◆ The task ◆
Reproduce word for word, from the entries below, the line with "setConfigured _ => exact h", the line with "match regWrite r v s with", and every line between them, and nothing more.

◆ Stored data entries ◆
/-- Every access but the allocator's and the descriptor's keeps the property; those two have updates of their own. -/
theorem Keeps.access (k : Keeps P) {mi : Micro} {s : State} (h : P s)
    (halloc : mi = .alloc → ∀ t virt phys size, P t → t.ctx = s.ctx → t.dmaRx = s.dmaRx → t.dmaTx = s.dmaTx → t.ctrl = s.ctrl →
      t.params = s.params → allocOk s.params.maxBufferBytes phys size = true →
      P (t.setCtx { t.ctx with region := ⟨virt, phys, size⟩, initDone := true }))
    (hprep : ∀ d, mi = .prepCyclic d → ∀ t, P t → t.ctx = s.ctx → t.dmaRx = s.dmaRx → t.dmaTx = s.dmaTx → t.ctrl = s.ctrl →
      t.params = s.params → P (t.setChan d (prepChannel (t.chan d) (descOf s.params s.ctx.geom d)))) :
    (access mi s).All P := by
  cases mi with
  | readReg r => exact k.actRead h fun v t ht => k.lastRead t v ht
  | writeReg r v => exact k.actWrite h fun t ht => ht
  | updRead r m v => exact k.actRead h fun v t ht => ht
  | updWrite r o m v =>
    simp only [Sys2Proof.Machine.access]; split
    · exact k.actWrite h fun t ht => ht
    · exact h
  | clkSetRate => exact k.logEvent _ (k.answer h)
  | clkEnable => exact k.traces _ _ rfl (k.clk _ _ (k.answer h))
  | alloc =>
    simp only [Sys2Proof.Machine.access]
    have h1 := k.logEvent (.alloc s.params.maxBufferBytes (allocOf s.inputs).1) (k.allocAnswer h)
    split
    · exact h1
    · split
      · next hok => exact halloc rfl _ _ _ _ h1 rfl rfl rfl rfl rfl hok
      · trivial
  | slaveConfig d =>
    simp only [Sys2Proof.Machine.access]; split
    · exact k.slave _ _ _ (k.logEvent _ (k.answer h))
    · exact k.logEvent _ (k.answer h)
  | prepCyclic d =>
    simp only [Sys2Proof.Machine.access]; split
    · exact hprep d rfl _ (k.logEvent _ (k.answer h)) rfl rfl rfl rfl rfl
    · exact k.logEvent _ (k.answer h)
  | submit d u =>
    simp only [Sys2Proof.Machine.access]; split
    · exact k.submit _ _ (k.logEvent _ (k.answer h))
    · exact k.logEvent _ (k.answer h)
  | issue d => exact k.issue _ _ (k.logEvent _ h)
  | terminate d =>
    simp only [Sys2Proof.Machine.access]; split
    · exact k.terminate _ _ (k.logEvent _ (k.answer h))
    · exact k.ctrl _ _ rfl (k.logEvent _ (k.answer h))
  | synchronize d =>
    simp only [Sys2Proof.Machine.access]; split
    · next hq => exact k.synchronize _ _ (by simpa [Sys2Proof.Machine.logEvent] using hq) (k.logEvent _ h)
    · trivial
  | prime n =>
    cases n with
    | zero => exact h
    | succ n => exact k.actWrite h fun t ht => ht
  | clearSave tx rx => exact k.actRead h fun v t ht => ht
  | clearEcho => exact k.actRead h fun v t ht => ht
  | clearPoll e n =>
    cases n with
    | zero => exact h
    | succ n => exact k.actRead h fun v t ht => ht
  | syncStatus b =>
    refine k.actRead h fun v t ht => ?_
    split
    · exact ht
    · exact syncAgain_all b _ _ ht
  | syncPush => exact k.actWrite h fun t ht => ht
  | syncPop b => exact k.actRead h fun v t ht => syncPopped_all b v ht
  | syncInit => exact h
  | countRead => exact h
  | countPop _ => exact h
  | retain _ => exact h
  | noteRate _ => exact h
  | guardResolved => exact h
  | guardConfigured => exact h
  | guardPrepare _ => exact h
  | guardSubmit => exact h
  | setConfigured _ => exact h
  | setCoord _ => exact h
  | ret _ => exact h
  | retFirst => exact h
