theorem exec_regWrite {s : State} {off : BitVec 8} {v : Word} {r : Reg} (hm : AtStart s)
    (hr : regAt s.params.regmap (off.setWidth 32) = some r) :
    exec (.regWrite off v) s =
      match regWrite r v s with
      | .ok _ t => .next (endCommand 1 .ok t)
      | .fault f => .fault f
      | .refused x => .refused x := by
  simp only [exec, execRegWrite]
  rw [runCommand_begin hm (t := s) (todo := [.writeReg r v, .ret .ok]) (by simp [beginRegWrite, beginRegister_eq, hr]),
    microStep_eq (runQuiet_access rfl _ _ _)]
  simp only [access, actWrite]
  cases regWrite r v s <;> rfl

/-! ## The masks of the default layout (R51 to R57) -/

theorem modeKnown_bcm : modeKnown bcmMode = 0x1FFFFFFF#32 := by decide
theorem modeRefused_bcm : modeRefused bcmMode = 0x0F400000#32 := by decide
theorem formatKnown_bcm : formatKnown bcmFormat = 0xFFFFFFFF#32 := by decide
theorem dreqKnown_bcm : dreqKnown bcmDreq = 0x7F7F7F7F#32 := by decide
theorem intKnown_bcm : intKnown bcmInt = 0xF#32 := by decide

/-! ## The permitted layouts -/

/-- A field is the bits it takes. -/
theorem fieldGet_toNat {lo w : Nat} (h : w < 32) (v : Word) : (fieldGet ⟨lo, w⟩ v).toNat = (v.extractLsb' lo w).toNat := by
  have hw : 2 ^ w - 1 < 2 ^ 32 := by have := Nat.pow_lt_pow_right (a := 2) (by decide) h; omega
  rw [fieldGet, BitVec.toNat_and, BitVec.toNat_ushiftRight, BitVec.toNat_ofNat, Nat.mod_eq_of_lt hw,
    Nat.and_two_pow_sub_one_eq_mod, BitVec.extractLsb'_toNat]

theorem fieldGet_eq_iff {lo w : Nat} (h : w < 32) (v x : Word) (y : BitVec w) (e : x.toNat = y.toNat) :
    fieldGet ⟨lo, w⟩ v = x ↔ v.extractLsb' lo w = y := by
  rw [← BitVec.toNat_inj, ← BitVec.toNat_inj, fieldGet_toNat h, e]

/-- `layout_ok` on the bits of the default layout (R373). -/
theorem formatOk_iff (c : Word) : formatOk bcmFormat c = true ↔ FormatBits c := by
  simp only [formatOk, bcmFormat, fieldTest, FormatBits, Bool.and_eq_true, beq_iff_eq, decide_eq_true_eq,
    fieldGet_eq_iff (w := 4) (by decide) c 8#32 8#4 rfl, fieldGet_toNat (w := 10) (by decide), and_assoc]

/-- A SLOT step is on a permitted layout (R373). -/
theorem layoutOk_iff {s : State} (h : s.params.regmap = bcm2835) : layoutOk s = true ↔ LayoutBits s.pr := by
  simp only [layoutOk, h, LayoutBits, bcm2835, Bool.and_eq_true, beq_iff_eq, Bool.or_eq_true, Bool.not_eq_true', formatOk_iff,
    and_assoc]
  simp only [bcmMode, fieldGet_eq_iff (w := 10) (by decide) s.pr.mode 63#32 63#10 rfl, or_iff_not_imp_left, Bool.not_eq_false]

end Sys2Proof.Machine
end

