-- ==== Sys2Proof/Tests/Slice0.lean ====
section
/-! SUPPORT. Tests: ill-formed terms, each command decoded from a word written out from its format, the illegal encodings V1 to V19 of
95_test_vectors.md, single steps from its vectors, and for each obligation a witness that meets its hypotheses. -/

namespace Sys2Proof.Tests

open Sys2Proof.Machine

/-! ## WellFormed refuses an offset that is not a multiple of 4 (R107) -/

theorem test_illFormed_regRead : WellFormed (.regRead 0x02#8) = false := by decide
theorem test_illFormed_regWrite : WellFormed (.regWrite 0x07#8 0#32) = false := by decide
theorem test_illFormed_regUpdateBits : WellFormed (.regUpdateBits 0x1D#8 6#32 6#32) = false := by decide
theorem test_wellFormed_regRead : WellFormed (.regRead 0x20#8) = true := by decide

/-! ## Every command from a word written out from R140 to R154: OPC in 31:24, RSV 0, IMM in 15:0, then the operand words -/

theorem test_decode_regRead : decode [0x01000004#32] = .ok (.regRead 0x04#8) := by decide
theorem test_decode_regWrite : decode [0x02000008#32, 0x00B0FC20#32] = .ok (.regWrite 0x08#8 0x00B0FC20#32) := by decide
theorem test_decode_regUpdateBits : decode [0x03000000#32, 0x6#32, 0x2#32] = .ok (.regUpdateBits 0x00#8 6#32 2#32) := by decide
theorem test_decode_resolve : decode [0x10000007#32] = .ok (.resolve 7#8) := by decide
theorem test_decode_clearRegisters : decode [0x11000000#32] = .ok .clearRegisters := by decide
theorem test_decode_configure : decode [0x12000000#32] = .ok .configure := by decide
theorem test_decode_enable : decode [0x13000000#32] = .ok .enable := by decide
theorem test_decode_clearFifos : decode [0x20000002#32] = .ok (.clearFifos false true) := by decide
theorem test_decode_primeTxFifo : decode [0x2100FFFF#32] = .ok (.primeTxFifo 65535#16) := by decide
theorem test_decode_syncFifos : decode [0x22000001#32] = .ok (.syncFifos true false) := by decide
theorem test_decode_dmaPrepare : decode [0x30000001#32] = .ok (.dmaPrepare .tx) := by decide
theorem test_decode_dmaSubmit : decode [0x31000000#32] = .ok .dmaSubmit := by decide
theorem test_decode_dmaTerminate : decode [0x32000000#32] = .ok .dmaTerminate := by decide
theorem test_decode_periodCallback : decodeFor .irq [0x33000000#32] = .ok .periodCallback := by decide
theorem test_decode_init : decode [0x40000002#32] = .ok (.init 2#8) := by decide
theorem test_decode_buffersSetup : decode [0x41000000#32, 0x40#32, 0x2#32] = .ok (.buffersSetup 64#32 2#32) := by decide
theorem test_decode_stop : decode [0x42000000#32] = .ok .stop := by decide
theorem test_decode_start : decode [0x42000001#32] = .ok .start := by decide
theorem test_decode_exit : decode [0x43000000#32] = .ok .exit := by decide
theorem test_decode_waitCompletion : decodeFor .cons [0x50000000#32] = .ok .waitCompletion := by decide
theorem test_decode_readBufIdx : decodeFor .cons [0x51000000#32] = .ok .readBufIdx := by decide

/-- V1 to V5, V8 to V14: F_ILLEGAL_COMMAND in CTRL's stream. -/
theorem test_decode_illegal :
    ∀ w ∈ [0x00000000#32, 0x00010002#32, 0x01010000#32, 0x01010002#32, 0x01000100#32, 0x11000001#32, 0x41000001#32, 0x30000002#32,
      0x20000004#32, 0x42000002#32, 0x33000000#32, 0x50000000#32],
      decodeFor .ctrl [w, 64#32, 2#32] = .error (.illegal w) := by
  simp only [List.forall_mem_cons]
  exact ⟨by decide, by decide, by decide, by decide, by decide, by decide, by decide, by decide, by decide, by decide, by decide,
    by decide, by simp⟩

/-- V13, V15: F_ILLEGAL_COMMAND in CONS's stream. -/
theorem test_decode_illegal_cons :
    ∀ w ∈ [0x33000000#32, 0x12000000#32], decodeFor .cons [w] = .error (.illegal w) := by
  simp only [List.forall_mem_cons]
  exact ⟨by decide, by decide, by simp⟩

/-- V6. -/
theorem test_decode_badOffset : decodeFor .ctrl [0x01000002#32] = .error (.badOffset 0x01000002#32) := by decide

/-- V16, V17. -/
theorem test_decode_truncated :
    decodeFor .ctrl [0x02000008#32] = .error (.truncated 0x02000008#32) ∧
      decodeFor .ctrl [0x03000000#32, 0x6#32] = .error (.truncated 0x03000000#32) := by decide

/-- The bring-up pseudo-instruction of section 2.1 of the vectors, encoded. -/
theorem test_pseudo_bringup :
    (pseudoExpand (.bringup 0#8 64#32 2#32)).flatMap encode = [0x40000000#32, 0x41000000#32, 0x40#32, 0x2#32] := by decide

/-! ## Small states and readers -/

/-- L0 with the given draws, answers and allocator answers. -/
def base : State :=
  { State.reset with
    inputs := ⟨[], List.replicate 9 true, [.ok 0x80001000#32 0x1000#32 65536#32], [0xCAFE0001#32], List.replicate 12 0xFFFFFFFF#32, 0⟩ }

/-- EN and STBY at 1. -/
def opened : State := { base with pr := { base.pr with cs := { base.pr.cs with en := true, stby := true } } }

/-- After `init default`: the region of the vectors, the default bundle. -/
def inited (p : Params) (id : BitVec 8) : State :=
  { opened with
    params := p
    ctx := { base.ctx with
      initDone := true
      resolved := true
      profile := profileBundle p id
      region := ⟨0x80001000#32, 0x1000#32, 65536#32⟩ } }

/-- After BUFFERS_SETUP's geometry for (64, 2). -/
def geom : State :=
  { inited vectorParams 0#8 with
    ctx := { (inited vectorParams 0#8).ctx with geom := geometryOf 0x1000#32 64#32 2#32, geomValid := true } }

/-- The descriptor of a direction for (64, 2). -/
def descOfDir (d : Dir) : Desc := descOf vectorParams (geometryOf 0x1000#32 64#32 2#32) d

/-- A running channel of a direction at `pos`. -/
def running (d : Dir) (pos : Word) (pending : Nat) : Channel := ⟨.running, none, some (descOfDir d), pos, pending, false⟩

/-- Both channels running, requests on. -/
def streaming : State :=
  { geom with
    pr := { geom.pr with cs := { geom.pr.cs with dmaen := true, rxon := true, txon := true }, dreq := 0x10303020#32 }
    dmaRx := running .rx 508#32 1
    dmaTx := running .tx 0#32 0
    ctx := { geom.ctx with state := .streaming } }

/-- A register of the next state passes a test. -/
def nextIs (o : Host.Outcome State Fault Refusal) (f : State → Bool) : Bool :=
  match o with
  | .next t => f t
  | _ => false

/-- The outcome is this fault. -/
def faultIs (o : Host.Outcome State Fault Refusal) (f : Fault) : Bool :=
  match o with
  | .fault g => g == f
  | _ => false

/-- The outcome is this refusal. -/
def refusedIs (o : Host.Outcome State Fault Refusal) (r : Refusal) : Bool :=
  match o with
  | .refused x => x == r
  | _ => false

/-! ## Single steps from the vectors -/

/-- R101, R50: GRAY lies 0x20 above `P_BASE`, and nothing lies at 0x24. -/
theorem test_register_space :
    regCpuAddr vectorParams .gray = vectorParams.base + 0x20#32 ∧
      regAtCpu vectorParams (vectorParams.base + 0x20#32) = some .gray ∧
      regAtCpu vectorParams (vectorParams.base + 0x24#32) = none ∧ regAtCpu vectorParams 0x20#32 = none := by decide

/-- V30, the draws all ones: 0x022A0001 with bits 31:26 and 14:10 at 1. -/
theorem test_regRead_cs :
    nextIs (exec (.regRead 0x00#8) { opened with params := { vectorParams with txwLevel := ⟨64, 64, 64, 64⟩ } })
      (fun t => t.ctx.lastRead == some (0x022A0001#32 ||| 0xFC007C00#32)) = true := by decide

◆ Task output ◆
  | setConfigured _ => exact h
  | setCoord _ => exact h
  | ret _ => exact h
  | retFirst => exact h
theorem exec_regWrite {s : State} {off : BitVec 8} {v : Word} {r : Reg} (hm : AtStart s)
    (hr : regAt s.params.regmap (off.setWidth 32) = some r) :
    exec (.regWrite off v) s =
      match regWrite r v s with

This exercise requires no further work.